In fact, full-fat dairy (like the cream cheese in this recipe) may even benefit markers of heart disease.
Dairy is packed with nutrients. And because many vitamins and minerals need fat as a cofactor, full-fat dairy is also an excellent delivery system[*].
And don’t forget to add the vanilla extract to these salted caramel cheesecake fat bombs.
Along with many other health benefits, vanilla has been shown to support heart health by lowering a specific type of cholesterol — VLDL (very low-density lipoprotein).
VLDL is made up of more triglycerides than LDL (low-density lipoprotein), and these triglycerides may contribute to the plaques associated with heart disease[*].
One rodent study found that vanillin, a compound in vanilla, was able to lower the number of triglycerides and VLDL cholesterol in the serum of rats with high cholesterol[*].
#2: Boosts Mental Health
Another surprising benefit of vanilla is its potential to boost mental health.
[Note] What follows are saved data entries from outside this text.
-- ==== Sys2Proof/Laws/State.lean ====
section
/-! SUPPORT. One lemma for each field after each update of Machine/Ops.lean, and for each accessor an update leaves alone.
The lemmas say what an update does not change, and, for an update that replaces a whole field, what the field holds. -/

namespace Sys2Proof.Machine.State

/-! ### putContext -/

@[simp] theorem putContext_pending (s : State) (c : ChanNo) (x : ChannelContext) : (s.putContext c x).pending = s.pending := rfl
@[simp] theorem putContext_lastReference (s : State) (c : ChanNo) (x : ChannelContext) : (s.putContext c x).lastReference = s.lastReference := rfl
@[simp] theorem putContext_referenceSeen (s : State) (c : ChanNo) (x : ChannelContext) : (s.putContext c x).referenceSeen = s.referenceSeen := rfl
@[simp] theorem putContext_stations (s : State) (c : ChanNo) (x : ChannelContext) : (s.putContext c x).stations = s.stations := rfl
@[simp] theorem putContext_freeList (s : State) (c : ChanNo) (x : ChannelContext) : (s.putContext c x).freeList = s.freeList := rfl
@[simp] theorem putContext_identity (s : State) (c : ChanNo) (x : ChannelContext) : (s.putContext c x).identity = s.identity := rfl
@[simp] theorem putContext_flows (s : State) (c : ChanNo) (x : ChannelContext) : (s.putContext c x).flows = s.flows := rfl
@[simp] theorem putContext_policyA (s : State) (c : ChanNo) (x : ChannelContext) : (s.putContext c x).policyA = s.policyA := rfl
@[simp] theorem putContext_policyB (s : State) (c : ChanNo) (x : ChannelContext) : (s.putContext c x).policyB = s.policyB := rfl
@[simp] theorem putContext_requestMarks (s : State) (c : ChanNo) (x : ChannelContext) : (s.putContext c x).requestMarks = s.requestMarks := rfl
@[simp] theorem putContext_activeLists (s : State) (c : ChanNo) (x : ChannelContext) : (s.putContext c x).activeLists = s.activeLists := rfl
@[simp] theorem putContext_calendars (s : State) (c : ChanNo) (x : ChannelContext) : (s.putContext c x).calendars = s.calendars := rfl
@[simp] theorem putContext_contention (s : State) (c : ChanNo) (x : ChannelContext) : (s.putContext c x).contention = s.contention := rfl
@[simp] theorem putContext_pollQueues (s : State) (c : ChanNo) (x : ChannelContext) : (s.putContext c x).pollQueues = s.pollQueues := rfl
@[simp] theorem putContext_sweepPointers (s : State) (c : ChanNo) (x : ChannelContext) : (s.putContext c x).sweepPointers = s.sweepPointers := rfl
@[simp] theorem putContext_adjustQueue (s : State) (c : ChanNo) (x : ChannelContext) : (s.putContext c x).adjustQueue = s.adjustQueue := rfl
@[simp] theorem putContext_engine (s : State) (c : ChanNo) (x : ChannelContext) : (s.putContext c x).engine = s.engine := rfl
@[simp] theorem putContext_buildConditions (s : State) (c : ChanNo) (x : ChannelContext) : (s.putContext c x).buildConditions = s.buildConditions := rfl
@[simp] theorem putContext_buildQueue (s : State) (c : ChanNo) (x : ChannelContext) : (s.putContext c x).buildQueue = s.buildQueue := rfl
@[simp] theorem putContext_planStores (s : State) (c : ChanNo) (x : ChannelContext) : (s.putContext c x).planStores = s.planStores := rfl
@[simp] theorem putContext_planLinkHold (s : State) (c : ChanNo) (x : ChannelContext) : (s.putContext c x).planLinkHold = s.planLinkHold := rfl
@[simp] theorem putContext_planLink (s : State) (c : ChanNo) (x : ChannelContext) : (s.putContext c x).planLink = s.planLink := rfl
@[simp] theorem putContext_expectQueues (s : State) (c : ChanNo) (x : ChannelContext) : (s.putContext c x).expectQueues = s.expectQueues := rfl
@[simp] theorem putContext_strayRing (s : State) (c : ChanNo) (x : ChannelContext) : (s.putContext c x).strayRing = s.strayRing := rfl
@[simp] theorem putContext_overwrites (s : State) (c : ChanNo) (x : ChannelContext) : (s.putContext c x).overwrites = s.overwrites := rfl
@[simp] theorem putContext_forwardBuffer (s : State) (c : ChanNo) (x : ChannelContext) : (s.putContext c x).forwardBuffer = s.forwardBuffer := rfl
@[simp] theorem putContext_systemLink (s : State) (c : ChanNo) (x : ChannelContext) : (s.putContext c x).systemLink = s.systemLink := rfl
@[simp] theorem putContext_controlQueue (s : State) (c : ChanNo) (x : ChannelContext) : (s.putContext c x).controlQueue = s.controlQueue := rfl
@[simp] theorem putContext_inboundHold (s : State) (c : ChanNo) (x : ChannelContext) : (s.putContext c x).inboundHold = s.inboundHold := rfl
@[simp] theorem putContext_heldArrival (s : State) (c : ChanNo) (x : ChannelContext) : (s.putContext c x).heldArrival = s.heldArrival := rfl
@[simp] theorem putContext_execution (s : State) (c : ChanNo) (x : ChannelContext) : (s.putContext c x).execution = s.execution := rfl
@[simp] theorem putContext_responseQueue (s : State) (c : ChanNo) (x : ChannelContext) : (s.putContext c x).responseQueue = s.responseQueue := rfl
@[simp] theorem putContext_channelCounters (s : State) (c : ChanNo) (x : ChannelContext) : (s.putContext c x).channelCounters = s.channelCounters := rfl
@[simp] theorem putContext_deviceCounters (s : State) (c : ChanNo) (x : ChannelContext) : (s.putContext c x).deviceCounters = s.deviceCounters := rfl
@[simp] theorem putContext_noticeEnable (s : State) (c : ChanNo) (x : ChannelContext) : (s.putContext c x).noticeEnable = s.noticeEnable := rfl
@[simp] theorem putContext_notices (s : State) (c : ChanNo) (x : ChannelContext) : (s.putContext c x).notices = s.notices := rfl
@[simp] theorem putContext_freeDraws (s : State) (c : ChanNo) (x : ChannelContext) : (s.putContext c x).freeDraws = s.freeDraws := rfl
@[simp] theorem putContext_station (s : State) (c : ChanNo) (x : ChannelContext) (n' : StationNo) : (s.putContext c x).station n' = s.station n' := rfl
@[simp] theorem putContext_flow (s : State) (c : ChanNo) (x : ChannelContext) (f' : FlowNo) : (s.putContext c x).flow f' = s.flow f' := rfl
@[simp] theorem putContext_policyClass (s : State) (c : ChanNo) (x : ChannelContext) (p' : PolicySelect) (j : ClassNo) : (s.putContext c x).policyClass p' j = s.policyClass p' j := rfl
@[simp] theorem putContext_active (s : State) (c : ChanNo) (x : ChannelContext) (d' : ChanNo) (l' : Level) : (s.putContext c x).active d' l' = s.active d' l' := rfl
@[simp] theorem putContext_calendar (s : State) (c : ChanNo) (x : ChannelContext) (d' : ChanNo) : (s.putContext c x).calendar d' = s.calendar d' := rfl
@[simp] theorem putContext_contentionOf (s : State) (c : ChanNo) (x : ChannelContext) (d' : ChanNo) : (s.putContext c x).contentionOf d' = s.contentionOf d' := rfl
@[simp] theorem putContext_pollQueue (s : State) (c : ChanNo) (x : ChannelContext) (d' : ChanNo) : (s.putContext c x).pollQueue d' = s.pollQueue d' := rfl
@[simp] theorem putContext_sweepPointer (s : State) (c : ChanNo) (x : ChannelContext) (d' : ChanNo) : (s.putContext c x).sweepPointer d' = s.sweepPointer d' := rfl
@[simp] theorem putContext_buildCondition (s : State) (c : ChanNo) (x : ChannelContext) (d' : ChanNo) : (s.putContext c x).buildCondition d' = s.buildCondition d' := rfl
@[simp] theorem putContext_planStore (s : State) (c : ChanNo) (x : ChannelContext) (d' : ChanNo) : (s.putContext c x).planStore d' = s.planStore d' := rfl
@[simp] theorem putContext_expectQueue (s : State) (c : ChanNo) (x : ChannelContext) (d' : ChanNo) : (s.putContext c x).expectQueue d' = s.expectQueue d' := rfl
@[simp] theorem putContext_counter (s : State) (c : ChanNo) (x : ChannelContext) (d' : ChanNo) (j : ChannelCounter) : (s.putContext c x).counter d' j = s.counter d' j := rfl
@[simp] theorem putContext_deviceCounter (s : State) (c : ChanNo) (x : ChannelContext) (j : DeviceCounter) : (s.putContext c x).deviceCounter j = s.deviceCounter j := rfl
@[simp] theorem putContext_notice (s : State) (c : ChanNo) (x : ChannelContext) (j : NoticeKind) : (s.putContext c x).notice j = s.notice j := rfl
@[simp] theorem putContext_lookupIdentity (s : State) (c : ChanNo) (x : ChannelContext) (h' : HwId) : (s.putContext c x).lookupIdentity h' = s.lookupIdentity h' := rfl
When researchers tested vanillin against fluoxetine (a common antidepressant medication) in rats, the results showed that vanillin was just as effective at treating depression as the pharmaceutical drug[*].
Emerging evidence is linking symptoms of depression to inflammation in the body — a concept called the “inflammatory model of depression”[*].
Reactive oxygen species (ROS) that are created when your body undergoes oxidative stress are one of the major causes of inflammation in your brain and body.
#3: Assists Weight Loss
MCT fatty acids may help support weight loss. Both humans and animals show an increase in energy expenditure after consuming MCTs. And because this form of fat is used preferentially, your body doesn’t store it as fat[*].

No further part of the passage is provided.